MATERIAL PROVIDED:

/-! ### Pulses (R421 to R423) -/

/-- PULSE_START (R422): the width is WIDTH or half the expected spacing. -/
def execPulseStart (k : Nat) (t : Tai) (s : State) : Out :=
  .next (
    let s := s.moveTo t
    let p := (alookup k s.nrg.pulses).getD {}
    let b := s.get (Reg.NRG_PLS.BACKLOG.ix k)
    let max_ := s.roast.plsMax k
    let gapOk := (match p.started with | some u => decide (u * max_ + 100 * secUnit ≤ s.time.elapsed * max_) | none => true) &&
      (match p.ended with | some u => decide (u + 500 * usUnit ≤ s.time.elapsed) | none => true)
    if 8 ≤ k ∨ !s.operating ∨ !s.blockRuns .energy ∨ !s.flag (Reg.NRG_PLS.EN.ix k) ∨ b = 0 ∨ p.until_.isSome ∨ !gapOk ∨ max_ = 0 then s
    else
      let least : Tai := 100 * secUnit / max_
      let wide := clampN 1 200 (s.get (Reg.NRG_PLS.WIDTH.ix k)) * msUnit
      let w := if 2 ≤ b then min wide (least / 2)
        else match p.cross, p.crossBefore with
          | some x, some y => min wide (max least (x - y) / 2)
          | _, _ => wide
      let s1 := { s with nrg := { s.nrg with pulses := aset k { p with started := some s.time.elapsed, until_ := some (s.time.elapsed + w) } s.nrg.pulses }
                         pins := { s.pins with plsLow := setBit s.pins.plsLow k true } }
      s1.set (Reg.NRG_PLS.BACKLOG.ix k) (b - 1))

/-- PULSE_END (R422). -/
def execPulseEnd (k : Nat) (t : Tai) (s : State) : Out :=
  .next (
    let s := s.moveTo t
    let p := (alookup k s.nrg.pulses).getD {}
    match p.until_ with
    | none => s
    | some u =>
      if 8 ≤ k ∨ s.time.elapsed < u then s
      else
        { s with nrg := { s.nrg with pulses := aset k { p with until_ := none, ended := some s.time.elapsed } s.nrg.pulses }
                 pins := { s.pins with plsLow := setBit s.pins.plsLow k false } }.count (Reg.NRG.PLS_EMIT.ix k))

/-- Pulses cut short go back to their backlogs, and the pins are released (R60, R423). -/
def State.cutPulses (s : State) : State :=
  let s1 := s.nrg.pulses.foldl (fun (s : State) e =>
    if e.2.until_.isSome then
      let b := s.get (Reg.NRG_PLS.BACKLOG.ix e.1)
      { s with nrg := { s.nrg with pulses := aset e.1 { e.2 with until_ := none, ended := some s.time.elapsed } s.nrg.pulses } }.set
        (Reg.NRG_PLS.BACKLOG.ix e.1) (min 65535 (b + 1))
    else s) s
  { s1 with pins := { s1.pins with plsLow := 0 } }

/-! ### Saves (R429, R431) -/

/-- The eight backlogs. -/
def State.backlogs (s : State) : List Nat := (List.range 8).map fun k => s.get (Reg.NRG_PLS.BACKLOG.ix k)

/-- What a save holds now. -/
def State.nrgSnapshot (s : State) : NrgSave :=
  { ints := (List.range 112).map s.accInt, backlogs := s.backlogs, startTai := s.nrg.startTai, startSoc := s.nrg.startSoc
    flags := s.nrg.flags, recSeq := s.nrg.recSeq, prev := s.nrg.prev }

/-- A save starts, or is skipped while one is in progress. -/
def State.startSave (s : State) : State :=
  if s.nrg.saving.isSome then s.count Reg.NRG.SAVE_SKIP
  else
    { s with nrg := { s.nrg with
        saving := some s.nrgSnapshot, seq := s.nrg.seq + 1, snapPrev := s.nrg.snapNow, snapNow := s.nrg.acc } }.setFlag Reg.NRG_STATUS.SAVING true

/-- TOTALS_SAVE (R429): due at each TAI second that is a multiple of SAVE_S. -/
def execTotalsSave (t : Tai) (s : State) : Out :=
  .next (
    let s := s.moveTo t
    if s.blockRuns .energy && s.time.tai == t && t % secUnit == 0 && t / secUnit % max 10 (s.get Reg.NRG_SAVE.SAVE_S) == 0 &&
        s.nrg.savedAt != some t then ({ s with nrg := { s.nrg with savedAt := some t } }).startSave
    else s)

/-- NRG_SAVE_NOW (R431): guarded. -/
def execNrgSaveNow (who : Requester) (s : State) : Out :=
  .next (s.guarded who Reg.NRG_SAVE.NOW.base fun s => if s.blockRuns .energy then s.startSave else s)

/-- TOTALS_SAVE_COMPLETE (R429): `bad` lists copies (0 A, 1 B, 2 C) that failed their readback twice. -/
def execTotalsSaveComplete (bad : List Nat) (s : State) : Out :=
  .next (
    match s.nrg.saving with
    | none => s
    | some d =>
      let cs := (List.range 3).map fun i => ({ seq := s.nrg.seq, ok := !bad.contains i, d := d } : TotalsCopy)
      let n := ((List.range 3).filter fun i => bad.contains i).length
      let s1 := { s with nvs := { s.nvs with totals := cs }, nrg := { s.nrg with saving := none } }
      let s2 := (s1.setFlag Reg.NRG_STATUS.SAVING false).set Reg.NRG_SAVE_SEQ.SEQ s.nrg.seq
      let s3 := (List.range n).foldl (fun s _ => ((s.count Reg.NRG.SAVE_FAIL).log (evCode 19 4) 0 []).nrgIrq Reg.NRG_IRQ.SAVE_FAIL) s2
      if s.nrg.clearStore ∧ n = 0 then
        { s3 with nrg := { s3.nrg with clearStore := false }
                  backup := { s3.backup with bank0 := {}, bank1 := {}, push := {} } }
      else s3)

WHAT IS NEEDED:
Print all of the records, leaving each one exactly as it appears above.

REPLY TO THE EXERCISE:
/-! ### Pulses (R421 to R423) -/

/-- PULSE_START (R422): the width is WIDTH or half the expected spacing. -/
def execPulseStart (k : Nat) (t : Tai) (s : State) : Out :=
  .next (
    let s := s.moveTo t
    let p := (alookup k s.nrg.pulses).getD {}
    let b := s.get (Reg.NRG_PLS.BACKLOG.ix k)
    let max_ := s.roast.plsMax k
    let gapOk := (match p.started with | some u => decide (u * max_ + 100 * secUnit ≤ s.time.elapsed * max_) | none => true) &&
      (match p.ended with | some u => decide (u + 500 * usUnit ≤ s.time.elapsed) | none => true)
    if 8 ≤ k ∨ !s.operating ∨ !s.blockRuns .energy ∨ !s.flag (Reg.NRG_PLS.EN.ix k) ∨ b = 0 ∨ p.until_.isSome ∨ !gapOk ∨ max_ = 0 then s
    else
      let least : Tai := 100 * secUnit / max_
      let wide := clampN 1 200 (s.get (Reg.NRG_PLS.WIDTH.ix k)) * msUnit
      let w := if 2 ≤ b then min wide (least / 2)
        else match p.cross, p.crossBefore with
          | some x, some y => min wide (max least (x - y) / 2)
          | _, _ => wide
      let s1 := { s with nrg := { s.nrg with pulses := aset k { p with started := some s.time.elapsed, until_ := some (s.time.elapsed + w) } s.nrg.pulses }
                         pins := { s.pins with plsLow := setBit s.pins.plsLow k true } }
      s1.set (Reg.NRG_PLS.BACKLOG.ix k) (b - 1))

/-- PULSE_END (R422). -/
def execPulseEnd (k : Nat) (t : Tai) (s : State) : Out :=
  .next (
    let s := s.moveTo t
    let p := (alookup k s.nrg.pulses).getD {}
    match p.until_ with
    | none => s
    | some u =>
      if 8 ≤ k ∨ s.time.elapsed < u then s
      else
        { s with nrg := { s.nrg with pulses := aset k { p with until_ := none, ended := some s.time.elapsed } s.nrg.pulses }
                 pins := { s.pins with plsLow := setBit s.pins.plsLow k false } }.count (Reg.NRG.PLS_EMIT.ix k))

/-- Pulses cut short go back to their backlogs, and the pins are released (R60, R423). -/
def State.cutPulses (s : State) : State :=
  let s1 := s.nrg.pulses.foldl (fun (s : State) e =>
    if e.2.until_.isSome then
      let b := s.get (Reg.NRG_PLS.BACKLOG.ix e.1)
      { s with nrg := { s.nrg with pulses := aset e.1 { e.2 with until_ := none, ended := some s.time.elapsed } s.nrg.pulses } }.set
        (Reg.NRG_PLS.BACKLOG.ix e.1) (min 65535 (b + 1))
    else s) s
  { s1 with pins := { s1.pins with plsLow := 0 } }

/-! ### Saves (R429, R431) -/

/-- The eight backlogs. -/
def State.backlogs (s : State) : List Nat := (List.range 8).map fun k => s.get (Reg.NRG_PLS.BACKLOG.ix k)

/-- What a save holds now. -/
def State.nrgSnapshot (s : State) : NrgSave :=
  { ints := (List.range 112).map s.accInt, backlogs := s.backlogs, startTai := s.nrg.startTai, startSoc := s.nrg.startSoc
    flags := s.nrg.flags, recSeq := s.nrg.recSeq, prev := s.nrg.prev }

/-- A save starts, or is skipped while one is in progress. -/
def State.startSave (s : State) : State :=
  if s.nrg.saving.isSome then s.count Reg.NRG.SAVE_SKIP
  else
    { s with nrg := { s.nrg with
        saving := some s.nrgSnapshot, seq := s.nrg.seq + 1, snapPrev := s.nrg.snapNow, snapNow := s.nrg.acc } }.setFlag Reg.NRG_STATUS.SAVING true

/-- TOTALS_SAVE (R429): due at each TAI second that is a multiple of SAVE_S. -/
def execTotalsSave (t : Tai) (s : State) : Out :=
  .next (
    let s := s.moveTo t
    if s.blockRuns .energy && s.time.tai == t && t % secUnit == 0 && t / secUnit % max 10 (s.get Reg.NRG_SAVE.SAVE_S) == 0 &&
        s.nrg.savedAt != some t then ({ s with nrg := { s.nrg with savedAt := some t } }).startSave
    else s)

/-- NRG_SAVE_NOW (R431): guarded. -/
def execNrgSaveNow (who : Requester) (s : State) : Out :=
  .next (s.guarded who Reg.NRG_SAVE.NOW.base fun s => if s.blockRuns .energy then s.startSave else s)

/-- TOTALS_SAVE_COMPLETE (R429): `bad` lists copies (0 A, 1 B, 2 C) that failed their readback twice. -/
def execTotalsSaveComplete (bad : List Nat) (s : State) : Out :=
  .next (
    match s.nrg.saving with
    | none => s
    | some d =>
      let cs := (List.range 3).map fun i => ({ seq := s.nrg.seq, ok := !bad.contains i, d := d } : TotalsCopy)
      let n := ((List.range 3).filter fun i => bad.contains i).length
      let s1 := { s with nvs := { s.nvs with totals := cs }, nrg := { s.nrg with saving := none } }
      let s2 := (s1.setFlag Reg.NRG_STATUS.SAVING false).set Reg.NRG_SAVE_SEQ.SEQ s.nrg.seq
      let s3 := (List.range n).foldl (fun s _ => ((s.count Reg.NRG.SAVE_FAIL).log (evCode 19 4) 0 []).nrgIrq Reg.NRG_IRQ.SAVE_FAIL) s2
      if s.nrg.clearStore ∧ n = 0 then
        { s3 with nrg := { s3.nrg with clearStore := false }
                  backup := { s3.backup with bank0 := {}, bank1 := {}, push := {} } }
      else s3)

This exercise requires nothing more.